NMR Structure of the “Finger” Loop of Rod Arrestin Induced by Meta-II Rhodopsin Binding

Abstract

An unstructured “finger” loop connects β-strands V and VI in x-ray crystal structures of arrestin. Several recent studies identified this region as a possible major interaction site for specific binding of arrestin to photo-activated and/or phosphorylated meta-II rhodopsin. We studied binding of a peptide representing the amino acid sequence of the loop around residue 75 of visual arrestin to light-activated bovine rhodopsin. At low millimolar concentrations the peptide enhances formation of the photointermediate meta-II rhodopsin after receptor activation. The extra meta-II assay reveals competition of the peptide with transducin and arrestin for binding to activated (Rh*) and activated phosphorylated rhodopsin (P-Rh*), respectively. The high resolution structure of the meta-II rhodopsin-bound arrestin peptide was derived from the difference of two-dimensional liquid state NMR spectra recorded in the presence of either dark-adapted or light-activated rhodopsin-rich disc membranes. The peptide remains unstructured upon addition of dark-adapted rhodopsin. However, receptor activation causes dramatic changes in 2D NOESY spectra of the peptide. Specifically, the ligand is in rapid exchange between a free unstructured and a conformationally well defined meta-II-bound form.
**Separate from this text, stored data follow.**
/-- Each clause names a command and says, of every state and operands that meet its hypotheses and of nothing else, that
exec answers a next state (`exec c s = .next t`), and what it holds. A read, a write, an atomic and a signal of the
partner are injected as initiator 21 under the tint of their binding; an answer, a remote bound and a local bound each
end their leg. Completes, with a next state of its own effect: twinRd, twinWr, twinAt, twinSig, twinResponse,
twinRemoteBound, twinLocalBound. The choices of the model in it are those of assumption log 54. Drawn from R377. -/
def Obligations.TwinRequests : Prop :=
  (∀ (s : State) (k : PortId) (h : BitVec 128) (tag : BitVec 12),
      s.twinUp k = true →
      s.twin.ports[k].level ≠ 0 →
      (twinMsg h).type = 1 →
      (s.twinAdmits k (twinMsg h) && (twinMsg h).arg = 0 && 0 < (twinMsg h).count && (twinMsg h).count ≤ 4 && (twinMsg h).addr % 64 = 0 && s.twin.bindings[(twinMsg h).binding].exports (twinMsg h).addr (twinMsg h).count false) = true →
      s.freeTag (fieldOfTwin k) 21 false = some tag →
      (∀ c, s.trunkTakes (BitVec.ofNat 52 (twinMsg h).addr) c = true) →
      ∃ u, exec (.twinRd k h) s = .next u ∧
        u.net.flight.length = s.net.flight.length + 1 ∧ ∃ x : Txn, u.net.flight = s.net.flight ++ [x] ∧ x.id = ⟨fieldOfTwin k, 21, tag⟩ ∧ x.kind = .read (twinMsg h).count ∧ x.pa = BitVec.ofNat 52 (twinMsg h).addr ∧ x.owner = .twin k h ∧ x.tint = s.twin.bindings[(twinMsg h).binding].tint ∧ x.stage = .inFlight) ∧
  (∀ (s : State) (k : PortId) (h : BitVec 128) (tag : BitVec 12) (ws : List CodeWord),
      s.twinUp k = true →
      s.twin.ports[k].level ≠ 0 →
      (twinMsg h).type = 2 →
      (twinMsg h).count ≤ ws.length →
      (s.twinAdmits k (twinMsg h) && (twinMsg h).arg = 0 && 0 < (twinMsg h).count && (twinMsg h).count ≤ 4 && s.twin.bindings[(twinMsg h).binding].exports (twinMsg h).addr (twinMsg h).count true) = true →
      s.freeTag (fieldOfTwin k) 21 false = some tag →
      (∀ c, s.trunkTakes (BitVec.ofNat 52 (twinMsg h).addr) c = true) →
      ∃ u, exec (.twinWr k h ws) s = .next u ∧
        u.net.flight.length = s.net.flight.length + 1 ∧ ∃ x : Txn, u.net.flight = s.net.flight ++ [x] ∧ x.id = ⟨fieldOfTwin k, 21, tag⟩ ∧ x.kind = .write ((twinMsg h).words ws) ∧ x.pa = BitVec.ofNat 52 (twinMsg h).addr ∧ x.owner = .twin k h ∧ x.tint = s.twin.bindings[(twinMsg h).binding].tint ∧ x.stage = .inFlight) ∧
  (∀ (s : State) (k : PortId) (h : BitVec 128) (tag : BitVec 12) (opd : CodeWord) (cmp : DWord) (op : AtomicOp),
      s.twinUp k = true →
      s.twin.ports[k].level ≠ 0 →
      (twinMsg h).type = 3 →
      atomicOfCode ((twinMsg h).arg / 2 ^ 20) = some op →
      (s.twinAdmits k (twinMsg h) && ((twinMsg h).arg % 64) % atomicSize op = 0 && fld (twinMsg h).arg 6 14 = 0 && s.twin.bindings[(twinMsg h).binding].exports ((twinMsg h).addr / 64 * 64) 1 true) = true →
      s.twinMapped k (twinMsg h) = none →
      s.freeTag (fieldOfTwin k) 21 true = some tag →
      (∀ c, s.trunkTakes (BitVec.ofNat 52 ((twinMsg h).addr / 64 * 64)) c = true) →
      ∃ u, exec (.twinAt k h opd cmp) s = .next u ∧
        u.net.flight.length = s.net.flight.length + 1 ∧ ∃ x : Txn, u.net.flight = s.net.flight ++ [x] ∧ x.id = ⟨fieldOfTwin k, 21, tag⟩ ∧ x.kind = .atomic op (asFin 64 ((twinMsg h).arg % 64)) (BitVec.ofNat 64 (fld opd.data.toNat (8 * ((twinMsg h).arg % 64)) (8 * atomicSize op))) cmp (opd.mark || Nat.testBit (twinMsg h).poison 0) ∧ x.pa = BitVec.ofNat 52 ((twinMsg h).addr / 64 * 64) ∧ x.owner = .twin k h ∧ x.tint = s.twin.bindings[(twinMsg h).binding].tint ∧ x.stage = .inFlight) ∧
  (∀ (s : State) (k : PortId) (h : BitVec 128) (tag : BitVec 12) (a : ArrayId),
      s.twinUp k = true →
      s.twin.ports[k].level ≠ 0 →
      (twinMsg h).type = 4 →
      (s.twinAdmits k (twinMsg h) && BitVec.ofNat 8 (twinMsg h).arg ≠ 0 && fld (twinMsg h).arg 8 4 = 0) = true →
      s.arrayOf s.twin.bindings[(twinMsg h).binding].panel (fld (twinMsg h).arg 18 6) = some a →
      s.twinMapped k (twinMsg h) = none →
      s.freeTag (fieldOfTwin k) 21 true = some tag →
      (∀ c, s.trunkTakes 0 c = true) →
      ∃ u, exec (.twinSig k h) s = .next u ∧
        u.net.flight.length = s.net.flight.length + 1 ∧ ∃ x : Txn, u.net.flight = s.net.flight ++ [x] ∧ x.id = ⟨fieldOfTwin k, 21, tag⟩ ∧ x.kind = .signal (fieldOfArray a) (niOfArray a) (asFin 64 (fld (twinMsg h).arg 12 6)) (BitVec.ofNat 8 (twinMsg h).arg) 0 ∧ x.pa = 0 ∧ x.owner = .twin k h ∧ x.tint = s.twin.bindings[(twinMsg h).binding].tint ∧ x.stage = .inFlight) ∧
  (∀ (s : State) (k : PortId) (h : BitVec 128) (ws : List CodeWord) (id : TxId) (w : TxId × Nat) (x : Txn) (n : Nat),
      s.twinUp k = true →
      id = ⟨(twinMsg h).field, (twinMsg h).ni, (twinMsg h).tag⟩ →
      (s.twin.ports[k].waits.find? fun w => w.1 = id) = some w →
      w.2 = 1 →
      s.txn id = some x →
      x.kind = .read n →
      (twinMsg h).type = 8 →
      x.status = 0 →
      ∃ u, exec (.twinResponse k h ws) s = .next u ∧
        u.txn id = some { x with stage := .answered, status := BitVec.ofNat 3 (twinMsg h).status, data := ((twinMsg h).words ws ++ List.replicate n poisonWord).take n } ∧ u.twin.ports[k].waits = s.twin.ports[k].waits.filter fun w => w.1 ≠ id) ∧
  (∀ (s : State) (k : PortId) (id : TxId) (h : BitVec 128) (x : Txn),
      s.txn id = some x →
      x.owner = .twin k h →
      ∃ u, exec (.twinRemoteBound k id) s = .next u ∧
        u.txn id = some { x with owner := .none }) ∧
  (∀ (s : State) (k : PortId) (id : TxId) (w : TxId × Nat) (x : Txn),
      (s.twin.ports[k].waits.find? fun w => w.1 = id) = some w →
      s.txn id = some x →
      ∃ u, exec (.twinLocalBound k id) s = .next u ∧
        u.txn id = some { x with stage := .answered, status := 3, data := refusedData x.kind } ∧ u.twin.ports[k].waits = s.twin.ports[k].waits.filter fun w => w.1 ≠ id)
Efficient cross-relaxation of proton spins in the bound state causes strong NOESY cross-peaks reflecting the bound peptide structure. The specific pattern of binding-induced NOESY peaks indicates a helical conformation of the bound peptide. Restrained molecular dynamics calculations confirmed an α-helical peptide structure. A structural model of the interface between meta-II rhodopsin and the arrestin loop region is proposed based on molecular docking.